К вечеру я чувствую усталость от того, что сделал за день, а не от того, что ничего не сделал. Отношения с женой временами приобретают чуть ли не первозданную прелесть. Оказывается, жить интересно! Наконец стало некогда. Я не успеваю сделать то, что хочу. А хочу много. Поэтому, скажу честно, заниматься сыном теперь некогда. Да к тому же, когда человеку пять лет, его не переделаешь! Он по-прежнему сторонится детей, не хочет читать, хотя знает все буквы, включая «ы». Но меня это не волнует. Я занят собой. Надо столько успеть, а времени осталось гораздо меньше, чем у моего сына.
Но я за него спокоен. Когда-нибудь и у него будет сын. Я уверен, что с моими генами в сына вошло самолюбие. Он наверняка захочет сделать из своего сына человека. И тогда станет человеком сам. А пока пусть живет.
Лебедь, рак да щука
…Воз по-прежнему оставался на том же месте. Хотя рак добросовестно пятился назад, щука изо всех сил тянула в воду, а лебедь в поте лица рвался в облака. Всем троим приходилось нелегко, зато они были при деле.
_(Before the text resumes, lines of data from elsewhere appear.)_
/-- The reference (R339 to R343): warm-up completes 15 min after the cell has come into its band; a heater fault ends it; a
check at a multiple of 10 s publishes the module excursion, marks VALID and starts the sums anew. In doze there is no check,
and within 10 s of the wake none. -/
def Obligations.Reference : Prop :=
  ∀ s : State, s.body.hubDown = false →
    (∀ T, s.body.mtr.cellT = some T → s.body.flag .metaRefstatWarmDone = false →
      BecomesAt .warmUpComplete s (T + 900000000000) (s.body.wr .metaRefstatWarmDone 0 1)) ∧
    (s.body.mtr.cellT = none ∨ s.body.flag .metaRefstatWarmDone = true → Becomes .warmUpComplete s s.body) ∧
    (∀ T, s.body.heaterDue = some T → RunsAt .heaterFault s T fun t =>
      t.body.rd .metaRefstatWarmDone = 0 ∧ t.body.rd .metaRefstatHeaterFault = 1) ∧
    (s.body.heaterDue = none → Becomes .heaterFault s s.body) ∧
    (∀ d, s.body.doze = false →
      d = (if s.time.count % 10000000000 = 0 ∧ s.body.mtr.refT ≠ some s.time.elapsed then 0
        else 10000000000 - s.time.count % 10000000000) →
      (s.body.mtr.refT = none ∨ s.body.flag .metaRefstatValid = true →
        RunsAt .refWatchCheck s (s.time.elapsed + d) fun t =>
          t.body.rd .metaRefstatValid = 1 ∧ t.body.mtr.refT = some t.time.elapsed ∧
          t.body.rd .metaRefdevDev = satS 32 (middleTwo (Body.devs (List.range 8) s.body).1) ∧
          ∀ k, k < 8 → (t.body.fe k).refN = 0) ∧
      (∀ T, s.body.mtr.refT = some T → s.body.flag .metaRefstatValid = false → s.time.elapsed + d < T + 10000000000 →
        RunsAt .refWatchCheck s (s.time.elapsed + (d + 10000000000)) fun t => t.body.rd .metaRefstatValid = 1)) ∧
    (s.body.doze = true → Becomes .refWatchCheck s s.body)

/-- A calibration session starts, is refused or is ended by the host (R348, R353): refusals set FAILED with ROLE before
NOT_READY; ABORT ends a session that has not committed, with code 1. The calibration interval (R356): DUE_REM counts down from
INTERVAL, 365 while no image has set it, in days of operation, to 0. -/
def Obligations.CalibrationControl : Prop :=
  (∀ (v : Word) (s : State), s.body.hubDown = false → s.body.unlocked 6 = true →
    (s.body.modeOk (min 2 (bits v.toNat 1 0)) = true → s.body.calNotReady = false → Runs (.calStart v) s fun t =>
      t.body.rd .metaCalprogPhase = 1 ∧
      ∃ x, t.body.mtr.sess = some x ∧ x.phase = 1 ∧ x.phaseT = s.time.elapsed ∧ x.mode = min 2 (bits v.toNat 1 0)) ∧
    (s.body.modeOk (min 2 (bits v.toNat 1 0)) = false → Runs (.calStart v) s fun t =>
      t.body.rd .metaCalstatFailed = 1 ∧ t.body.rd .metaCalprogFailCode = 9 ∧ t.body.mtr.sess = s.body.mtr.sess) ∧
    (s.body.modeOk (min 2 (bits v.toNat 1 0)) = true → s.body.calNotReady = true → Runs (.calStart v) s fun t =>
      t.body.rd .metaCalstatFailed = 1 ∧ t.body.rd .metaCalprogFailCode = 2 ∧ t.body.mtr.sess = s.body.mtr.sess) ∧
    (∀ x, s.body.mtr.sess = some x → x.applyB = none → Runs .calAbort s fun t =>
      t.body.mtr.sess = none ∧ t.body.rd .metaCalprogFailCode = 1 ∧ t.body.rd .metaCalstatFailed = 1) ∧
    (∀ x T, s.body.mtr.sess = some x → x.applyB = some T → Becomes .calAbort s s.body)) ∧
  (∀ s : State, s.body.hubDown = false → Becomes .calDueExpire s (s.body.wr .metaCalintDueRem 0
    ((if s.body.rd .metaCalintInterval = 0 then 365 else s.body.rd .metaCalintInterval) -
      (s.body.rd .healthOphoursHours - s.body.mtr.dueFrom) / 24)))

/-- A session runs (R346, R349 to R354): the first stability check takes the voltages; phases 2 to 4 end at their length; a
slot, 100 ms after the last one of its die, that agrees is added and takes the path, one whose relief disagrees is repeated
once and then ends the session, and one of a channel in RAMP, LIMIT or HELD waits; phase 5 stores, or ends the session where a
gain is out of its limits or the store fails or is cut, with a verification done at once; and at B the new bank is in force.
-/
def Obligations.CalibrationRuns : Prop :=
  ∀ (x : Sess) (s : State), s.body.mtr.sess = some x → s.body.hubDown = false →
    (x.applyB = none → x.v1 = [] → Runs .calStabilityCheck s fun t =>
      t.body.mtr.sess = some { x with v1 := (List.range 8).map fun k => (s.body.fe k).calV }) ∧
    (∀ meas, x.applyB = none → 2 ≤ x.phase → x.phase < 5 → x.slotsDone x.phase = true →
      RunsAt (.calPhaseEnd meas) s (x.phaseT + x.phaseNs x.phase) fun t =>
        t.body.rd .metaCalprogPhase = x.phase + 1 ∧ t.body.mtr.sess.map Sess.phase = some (x.phase + 1)) ∧
    (∀ (n : Nat) (kind : CalKind) (m : SlotMeas) (T U : Nat), x.applyB = none → x.together = false → x.phase = 4 → n < 128 →
      kind ≠ .bus → x.done (kindCode kind) n < x.slots →
      T = (if sparseGet 0 x.slotAt (dieOf n) = 0 then s.time.elapsed else sparseGet 0 x.slotAt (dieOf n) - 1 + 100000000) →
      U = s.time.elapsed + (T - s.time.elapsed) →
      ((s.body.ch (s.body.leadOf n)).state ∉ [ChState.ramp, .limit, .held] →
        (m.agree = true → RunsAt (.calSlot n kind m) s T fun t =>
          t.body.mtr.sess = some (({ x with slotAt := sparseSet 0 x.slotAt (dieOf n) (U + 1) } : Sess).slot (kindCode kind) n m) ∧
          (t.body.en n).m.slot.map (fun z => (z.kind, z.t0)) = some (kindCode kind, U) ∧
          (t.body.en n).m.slotTill = U + 1900000) ∧
        (m.agree = false → x.relief.contains n = false → RunsAt (.calSlot n kind m) s T fun t =>
          t.body.mtr.sess = some { x with relief := n :: x.relief }) ∧
        (m.agree = false → x.relief.contains n = true → RunsAt (.calSlot n kind m) s T fun t =>
          t.body.mtr.sess = none ∧ t.body.rd .metaCalprogFailCode = 5 ∧ t.body.rd .metaCalprogFailCh = n)) ∧
      ((s.body.ch (s.body.leadOf n)).state ∈ [ChState.ramp, .limit, .held] → (x.waits.any fun w => w.1 = n) = false →
        RunsAt (.calSlot n kind m) s T fun t => t.body.mtr.sess = some { x with waits := (n, U) :: x.waits })) ∧
    (∀ (k : DieIx) (m : SlotMeas), x.applyB = none → x.together = false → x.phase = 3 → x.done 3 k = 0 → m.agree = true →
      sparseGet 0 x.slotAt k = 0 → Runs (.calSlot k .bus m) s fun t =>
        t.body.mtr.sess = some (({ x with slotAt := sparseSet 0 x.slotAt k (s.time.elapsed + 1) } : Sess).slot 3 k m) ∧
        (t.body.fe k).busSlot.map (fun z => (z.kind, z.t0, z.count)) = some (3, s.time.elapsed, s.time.count)) ∧
    (∀ t1 t2, x.phase = 5 →
      (∀ c, s.body.overLimit x = some c → Runs (.calStore t1 t2) s fun t =>
        t.body.mtr.sess = none ∧ t.body.rd .metaCalprogFailCode = 6 ∧ t.body.rd .metaCalprogFailCh = c % 256) ∧
      (s.body.overLimit x = none → x.mode = 2 → Runs (.calStore t1 t2) s fun t =>
        t.body.mtr.sess = none ∧ t.body.rd .metaCalprogPhase = 7 ∧ t.body.rd .metaCalstatDone = 1) ∧
      (s.body.overLimit x = none → x.mode ≠ 2 → x.seqHigh + 1 ≠ 2 ^ 32 - 1 → lastTry t1 t2 = .good →
        Runs (.calStore t1 t2) s fun t =>
        t.body.rd .metaCalprogPhase = 6 ∧ t.body.mtr.epochHigh = s.body.mtr.epochHigh + 1 ∧
        t.body.mtr.sess.bind Sess.applyB = some s.env.boundary) ∧
      (s.body.overLimit x = none → x.mode ≠ 2 → x.seqHigh + 1 ≠ 2 ^ 32 - 1 → lastTry t1 t2 ≠ .good →
        Runs (.calStore t1 t2) s fun t => t.body.mtr.sess = none ∧
        t.body.rd .metaCalprogFailCode = if lastTry t1 t2 = .badCrc ∨ lastTry t1 t2 = .badCommit then 8 else 7)) ∧
    (∀ T, x.applyB = some T → x.target < 2 → RunsAt .calEpochApply s T fun t =>
      t.body.rd .metaCalstatBank = x.target ∧ t.body.mtr.sess = none ∧ t.body.rd .metaCalstatDone = 1 ∧
      t.body.rd .metaEpochEpoch = sparseGet 0 (if x.target = 0 then s.body.mtr.bank0 else s.body.mtr.bank1) 4 % 2 ^ 32)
Но вот однажды ночью местные хулиганы перерезали постромки и скрылись.
Едва рассвело, рак привычно попятился назад, щука, изогнувшись, рванула в воду, а лебедь замахал белыми крыльями.
И рак, ничего не понимая, полетел в воду. Щука, не успев толком обалдеть, по самый хвост увязла в речном иле. Лебедь испуганно взмыл в облака. Воз, предоставленный сам себе, укатил.
Теперь все трое часто встречаются в одном водоеме. Лебедь опустился и здорово сдал. Щука на нервной почве жрет всех подряд. А в глазах рака временами появляется прямо-таки человеческая тоска по большому настоящему делу.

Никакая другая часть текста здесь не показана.